Bats are different though. Birds are short-lived with very high mortality; the population swings between 10 billion and 20 billion birds in the US every year as birds are born and die over nesting, migration and wintering cycles. They only have a year or two of breeding. Bats on the other hand mature only after a year or two, then have very few babies annually. A female bat killed in the third year of its life might deprive the species of 15 or more years of births.

This is a very important distinction because it means that any given bat death is more significant than any given bird death from a species survival perspective. There’s good news, which is that wind turbines only kill around 200,000 bats annually per the current studies and that 78% of those are unendangered roosting tree bats. However, the dynamics of longer lives and lower fertility mean that even the relatively small impacts of wind turbines are of concern for roosting tree bat long-term survival.
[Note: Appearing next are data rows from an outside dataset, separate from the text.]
-- ==== Sys2Proof/Machine/Sequencer.lean ====
section
/-! DEFINITION. Machine/Sequencer.lean: the cell sequencers (R432): how they begin the commands that wait in their
sub-queues, once those that kept them waiting have completed. -/

namespace Sys2Proof.Machine

/-- A queue in which commands begin and complete: one that is being reset, or is FAULTED, has none (R436). -/
def State.completes (s : State) (q : Nat) : Bool :=
  s.frontRuns && (s.queue q).state != .resetting && (s.queue q).state != .faulted

/-- What the command of a record does in a cell when it begins there (R406, R407). -/
def State.recordCell (s : State) (x : Issue) (r : List Byte) (c : Nat) : CellDone :=
  let op := recNat r 0 1
  let code := recNat r 8 1
  if op = 0x10 then s.dmaCell x (readDma r) x.hw (Fin.ofNat 16 c)
  else if op = 0x11 then
    if code = 0x10 then s.runInit (readAtomic r) x.hw
    else if code = 0x11 then s.runMerge (readAtomic r) x.hw c
    else s.runAtomic x (readAtomic r) code x.hw (Fin.ofNat 16 c)
  else if op = 0x20 then s.kneadCell x.queue (readKnead r) c
  else if op = 0x21 then s.drainCell x.queue (readDrain r) c
  else if op = 0x22 then s.sieveCell x.queue (readSieve r) code c
  else if op = 0x23 then s.ropeCell x.queue (readRope r) c
  else if op = 0x24 then s.statCell x.queue (readStat r) code c
  else if op = 0x30 then s.appendCell x (readAppend r) x.hw c
  else if op = 0x38 then s.build x.queue (readDelta r) ((wfmtOf (readDelta r).format).getD .bf16) x.hw
  else if op = 0x39 then s.pack x.queue x.place (readDelta r) x.hw c
  else if op = 0x40 then s.reedCell (.run x.queue x.place (readReedRun r) false 0 false) c
  else if op = 0x41 then s.reedCell (.readout x.queue x.place (readReadout r)) c
  else s.reedCell (.program x.queue x.place (readReedProgram r) none) c

/-- A command placed in a cell, as the issue it came from. -/
def SubEntry.issue (e : SubEntry) (q : QueueId) (hw : Hw) : Issue := ⟨q, e.place, headerOf e.record, hw⟩

/-- The first command of a sub-queue may begin (R209, R256, R406); a KV_ATTEND begins in all of its cells together (log entry
120). -/
def State.cellReady (s : State) (c : Nat) (q : QueueId) : Bool :=
  s.completes q &&
    match s.subQueue c q with
    | e :: _ =>
      if recNat e.record 0 1 = 0x31 then (cellsOf (headerOf e.record).mask).all (s.begins q e.place) else s.begins q e.place c
    | [] => false

/-- The queue that a cell sequencer serves next (R432). -/
def State.cellTurn (s : State) (c : Nat) : Option QueueId :=
  let k := s.sequencer c
  if s.cellReady c k.served && !k.sliceOver then some k.served
  else ((countFrom (k.served.val + 1) 64).map fun n => (Fin.ofNat 64 n : QueueId)).find? (s.cellReady c)

/-- A cell sequencer begins the first command of a queue. -/
def State.beginFirst (s : State) (hw : Hw) (c : Nat) (q : QueueId) : State :=
  match s.subQueue c q with
  | e :: _ =>
    let x := e.issue q hw
    let d := if recNat e.record 0 1 = 0x31 then s.beginAttend x (readAttend e.record) hw
      else s.workCells hw x (fun c u => u.recordCell x e.record c) [c]
    match d.fault with
    | some f => d.state.faultInFlight q e.place f
    | none => d.state
  | [] => s

/-- The cell sequencers begin what they can; `n` bounds the commands begun. -/
def State.runSequencers (hw : Hw) : Nat → State → State
  | 0, s => s
  | n + 1, s =>
    match (countFrom 0 16).findSome? fun c => (s.cellTurn c).map fun q => (c, q) with
    | some (c, q) => State.runSequencers hw n (s.beginFirst hw c q)
    | none => s

/-- The cell sequencers begin every command that nothing keeps waiting. -/
def State.sequence (s : State) (hw : Hw) : State :=
  State.runSequencers hw ((s.front.subs.map fun x => x.2.length).foldl (· + ·) 0) s

end Sys2Proof.Machine
end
What’s more of a concern is there are three types of bats likely to be moved on to endangered species lists due to white-nose syndrome: the northern long eared, little brown and tri-colored bats. The trend to lower-wind speed sitings due to better turbines overlaps with this in an interesting way. So far there is one proven method of reducing bat mortality, which is to raise the speed at which wind turbines start generating power to 5 m/s or around 11 mph (18 kph). This works fine in high-wind resource sites where there is little generating impact by not using the least powerful wind speeds, but as more of the generation load is achieved at lower wind speeds, the impact on total generation increases. Other mitigations are being addressed but there are few solid studies to base decisions on.

That all said, there’s another very good bat story in here. A major wind farm in the US has a major bat colony of a species at risk in a cavern nearby. It’s been studied more intently than any mix of bats and turbines and the wind farm is only killing 0.03% to 0.05% of the bats annually, which is insignificant regardless of other concerns. Wind turbines just don’t kill that many bats compared to population levels either.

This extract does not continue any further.